Impact of HER2 expression level

To examine the HER2 expression level threshold required for successful PRS-343-induced T cell

costimulation, the assay was performed with a panel of cell lines of variable HER2-positivity

(Table S1). The HER2 cell surface expression level was determined by quantitative FACS and is

reported as the specific anti-HER2-antibody binding capacity (sABC). For the purpose of

comparison, HER2 expression was normalized relative to a reference cell line, SK-BR-3. The

cancer cell lines selected represent a wide range of HER2 expression levels ranging from

approximately 1% to 200% of the reference value. In contrast, cell lines from healthy tissues

express HER2 at a much lower and more confined level, with relative HER2 expression around 1

% of HER2 expression on SK-BR-3 (Table S1). These cancer- and healthy tissue-derived cell

lines were then applied in the previously described costimulatory T cell activation assay to

identify a potential HER2 threshold required for T cell costimulation.
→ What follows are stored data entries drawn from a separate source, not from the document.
/-! ## Converters and vector elements (R251, R268 to R270, R280) -/

/-- R251, R255, R268 to R270, R279, R280: a converter passes a token on or fires; a vector element fires, takes a beat into its stationary register,
swaps the registers, consumes a HEADER alone, and flushes its accumulator before RECONF and DRAIN. -/
def Obligations.VectorSteps : Prop :=
  ∀ (s : State) (c n : Nat) (k k' : Cast), s.dev.casts.find c = some k → (roundBegins c n s).dev.casts.find c = some k' →
    let x := k.site n
    (∀ cx t, x.el = .cx cx → k.cxReady s.dev n = true → x.cxAct cx = .pass t →
      exec (.cxFire c n) s = .next (clockUsed c n (emitted c n .y 3 t (consumed c n .a s)))) ∧
    (∀ cx r r', x.el = .cx cx → k.cxReady s.dev n = true → x.cxAct cx = .fire r' → (k'.site n).cxAct cx = .fire r → exec (.cxFire c n) s = .next
      (firingEnds c n (emittedIf c n .z 3 r.z (emittedIf c n .y 3 r.y
        ((if r.takeB then consumed c n .b else id) ((if r.takeA then consumed c n .a else id) (onConv c n (fun _ => r.st) (roundBegins c n s)))))))) ∧
    (∀ v t a b cc, k.veReady s.dev n = true → (k'.site n).el = .ve v → (k'.site n).veOperands v = some (t, a, b, cc) →
      let ecw := (k'.site n).ecwNow
      let op := ecwOp ecw
      let out := veResult ecw (k'.site n).konst v t a b cc
      exec (.veFire c n) s = .next (firingEnds c n (emittedIf c n .z (veLatency op) out.z (emittedIf c n .y (veLatency op) out.y
        ((if veUsesC op ∧ veCsel ecw = 0 then consumed c n .c else id) ((if veUsesB op ∧ veBsel ecw = 0 then consumed c n .b else id)
          (consumed c n .a (onVec c n (fun _ => { out.v with until_ := if veFloatOnly op then s.dev.now + 4 else s.dev.now + 1 })
            (roundBegins c n s))))))))) ∧
    (∀ t, k.canIntake n = true → x.head .d = some t →
      exec (.veDIntake c n) s = .next (consumed c n .d (onVec c n (fun v => { v with srl := t.data, lfull := true }) s))) ∧
    (∀ t, k.canSwap s.dev n = true → x.head .a = some t → x.ecwNow.getLsbD 6 = true → exec (.veSwap c n) s = .next
      (emitted c n .y 0 t (clockUsed c n (consumed c n .a
        (onVec c n (fun v => { v with sra := v.srl, srl := v.sra, lfull := false }) s))))) ∧
    (k.canSwap s.dev n = true → x.ecwNow.getLsbD 6 = false → exec (.veSwap c n) s = .next
      (clockUsed c n (consumed c n .a (onVec c n (fun v => { v with sra := v.srl, srl := v.sra, lfull := false }) s)))) ∧
    (∀ p t, k.canConsumeAlone s.dev n p = true → x.head p = some t → tokName t = .header → ecwIn x.ecwNow p = true →
      (t.ctl.toNat / 2 ^ 8 % 16 = ecwFmt x.ecwNow → p ≠ .a → exec (.veConsumeAlone c n p) s = .next (clockUsed c n (consumed c n p s))) ∧
      (t.ctl.toNat / 2 ^ 8 % 16 = ecwFmt x.ecwNow → p = .a → x.ecwNow.getLsbD 6 = true →
        exec (.veConsumeAlone c n p) s = .next (emitted c n .y 0 t (clockUsed c n (consumed c n p s)))) ∧
      (t.ctl.toNat / 2 ^ 8 % 16 ≠ ecwFmt x.ecwNow → exec (.veConsumeAlone c n p) s = .next
        (emittedAll c n (fun w => errorTok w (errorRec k n x.ctx 0x13 0)) (clockUsed c n (consumed c n p s))))) ∧
    ∀ v, k.canFlush s.dev n = true → x.el = .ve v → exec (.veAccFlush c n) s = .next
      (let out := v.result x.ecwNow false
       let lat := veLatency (ecwOp x.ecwNow)
       emittedIf c n .z lat out.z (emittedIf c n .y lat out.y (onVec c n (fun _ => { v with acc := [], partial_ := false, accF := 0 }) s)))

/-! ## Matrix elements (R286 to R310) -/

/-- R288, R289, R292, R293, R295 to R297, R307 to R310: what a matrix element takes in and is asked: a beat of a row, a beat of a tile and
the HEADERs before them, a command and its rejection, the beginning of a command, a claim, a release, the status, and a tile scale. -/
def Obligations.MatrixInputs : Prop :=
  ∀ (s : State) (c n : Nat) (k : Cast) (m : MxSt), s.dev.casts.find c = some k → (k.site n).el = .mx m →
    let x := k.site n
    (ecwKind x.ecwNow = 1 → x.ecwNow ≠ 0 →
      (∀ t i rest, ecwIn x.ecwNow .a = true → m.aAt ≤ s.dev.now → x.head .a = some t → m.fillQ = i :: rest →
        (tokName t = .data ∨ tokName t = .last → exec (.mxABeat c n) s =
          .next (consumed c n .a (onMatrix c n (fun m => { m.fillBeat i t s.dev.now with aAt := s.dev.now + 1 }) s))) ∧
        (tokName t = .header → t.ctl.toNat / 2 ^ 8 % 16 ≠ (m.slots.get {} i).fmt → exec (.mxABeat c n) s =
          .next (mxErrs c n k 0x13 (consumed c n .a (onMatrix c n (fun m => { m with aAt := s.dev.now + 1 }) s))))) ∧
      (∀ i t now slot, m.slots.get {} i = slot → mxTwoBeats slot.fmt = false → isMx slot.fmt = false → m.fillQ.head? = some i →
        m.fillBeat i t now = { m with fillQ := if slot.fill + 1 = slot.nrows then m.fillQ.tail else m.fillQ
                                      slots := m.slots.put i { slot with half := none, rows := slot.rows.set 0 slot.fill (t.data.setWidth 2048), scales := slot.scales.set 0 slot.fill 0, pres := slot.pres ++ [(slot.fill, now + 1)], fill := slot.fill + 1 } }) ∧
      (∀ t, ecwIn x.ecwNow .b = true → m.bAt ≤ s.dev.now → x.head .b = some t → tokName t = .data ∨ tokName t = .last → m.lfull = false →
        m.bFrom ≤ s.dev.now → ((m.loadBeat x.ecwNow t s.dev.now).lfull = true → (m.loadBeat x.ecwNow t s.dev.now).wl.loadError s.dev.units = none) →
        exec (.mxBBeat c n) s = .next (consumed c n .b (onMatrix c n (fun m => { m.loadBeat x.ecwNow t s.dev.now with bAt := s.dev.now + 1 }) s))) ∧
      (∀ t, m.dAt ≤ s.dev.now → x.head .d = some t → tokName t = .data → let w := tokWord t
        (∀ sub, m.wordError w = some sub → m.cmds.length < 8 → bitsAt w 32 1 = 0 → exec (.mxCommandTake c n) s =
          .next (mxErrs c n k sub (consumed c n .d (onMatrix c n (fun m => { m with dAt := s.dev.now + 1 }) s)))) ∧
        (m.wordError w = none → m.cmds.length < 8 → bitsAt w 32 1 = 0 → exec (.mxCommandTake c n) s = .next (consumed c n .d
          (onMatrix c n (fun m => { m with cmds := m.cmds ++ [{ id := m.nextCmd, word := w }], nextCmd := m.nextCmd + 1, nacc := m.nacc + 1, dAt := s.dev.now + 1 }) s)))) ∧
      (∀ y rest, m.cmds = y :: rest → y.begun = false → m.locks = [] → bitsAt y.word 0 4 = 4 → m.full s.dev.now = true →
        exec (.mxCommandBegin c n) s = .next
          (onMatrix c n (fun m => { m.fallDue y.id with wa := m.wl, wl := m.wa, lfull := false, wvalid := true, bFrom := s.dev.now + 1 })
            (onMatrix c n (withCmd y.id fun z => { z with begun := true, left := bitsAt z.word 15 7 + 1 }) s)))) ∧
    (∀ pid w i, m.claimSlot w = some i → ∃ t, exec (.mxClaimServe c pid n w) s = .next t ∧ Replies
      (onMatrix c n (fun m =>
        let m' := withSlot i (fun o => { o with claimed := true, relp := false, fmt := bitsAt w 0 4, nrows := bitsAt w 4 7 + 1, copy := w.getLsbD 11, fill := 0, half := none, pres := [] }) m
        { m' with fillQ := if w.getLsbD 11 then m.fillQ else m.fillQ ++ [i] }) s)
      (8 + k.way 0 n) c pid (BitVec.ofNat 64 i) 0 t) ∧
    (∀ pid w, m.claimSlot w = none → ∃ t, exec (.mxClaimServe c pid n w) s = .next t ∧ Replies s (8 + k.way 0 n) c pid (-1) 0 t) ∧
    (∀ i, (m.slots.get {} i).claimed = true → (m.slots.get {} i).relp = true → (m.slots.get {} i).relAt ≤ s.dev.now →
      (∀ y ∈ m.cmds, bitsAt y.word 0 4 ≠ 1 ∨ bitsAt y.word 4 4 ≠ i ∨ y.due = true) → exec (.mxSlotFree c n i) s = .next (onMatrix c n (fun m' =>
        { m' with slots := m'.slots.put i { m.slots.get {} i with claimed := false, relp := false, pres := [] }, fillQ := m'.fillQ.filter fun j => j != i }) s)) ∧
    (∀ i, exec (.mxRelArrive c n i) s = .next (onMatrix c n (fun m =>
      if (m.slots.get {} i).claimed then withSlot i (fun o => { o with relp := true, relAt := s.dev.now + 1 }) m else m) s)) ∧
    (∀ pid i, let word := BitVec.ofNat 64 (m.nacc.toNat + 2 ^ 16 * m.ndone.toNat + 2 ^ 32 * bit (m.lfull && decide (m.lfullFrom ≤ s.dev.now))
        + 2 ^ 33 * bit m.loading + 2 ^ 34 * bit m.wvalid + 2 ^ 35 * m.cmds.length + 2 ^ 39 * m.flags.toNat
        + 2 ^ 48 * bitsOf (fun j => (m.slots.get {} j).claimed) 16)
      (∃ t, exec (.mxStatServe c pid n .st i) s = .next t ∧ Replies s (8 + k.way 0 n) c pid word 0 t) ∧
      (∃ t, exec (.mxStatServe c pid n .stc i) s = .next t ∧ Replies (onMatrix c n (fun m => { m with flags := 0 }) s) (8 + k.way 0 n) c pid word 0 t)) ∧
    ∀ v, k.th.openWait (fun w => w == .mxScale) = none → exec (.mxScaleWrite c n v) s = .next (onMatrix c n (fun m =>
      { m with pscalePrev := m.pscale, pscale := v, pscaleAt := s.dev.now + 1 }) s)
A selection of experimental results based on IL2 as the readout and utilizing tumor cell lines and

primary cell types is shown in Figure 3. These data confirm that IL2 secretion strongly correlates

with HER2 expression. Assessing the maximum level of IL2 secretion compared to control, we

show that cancer cells with a high level of HER2 induced significantly increased IL2 secretion.

For cell lines described as having a more intermediate level of HER2 (e.g. MCF-7 or MKN-45),

we could also observe significantly increased IL2 secretion in a proportion of the donors tested.

Both the cancer cell lines expressing basal levels of HER2 (such as Bx-PC-3 or MDA-MB-231)

and the tissue-derived primary cells did not induce a significant amount of IL2 secretion,

supporting the hypothesis that PRS-343 requires HER2 expression at supraphysiologic levels on

target cells to costimulate T cells.

Cytokine release assay

To investigate the risk of systemic cytokine release in patients induced by PRS-343, an in vitro

cytokine release assay (31) was carried out with peripheral blood mononuclear cells (PBMCs)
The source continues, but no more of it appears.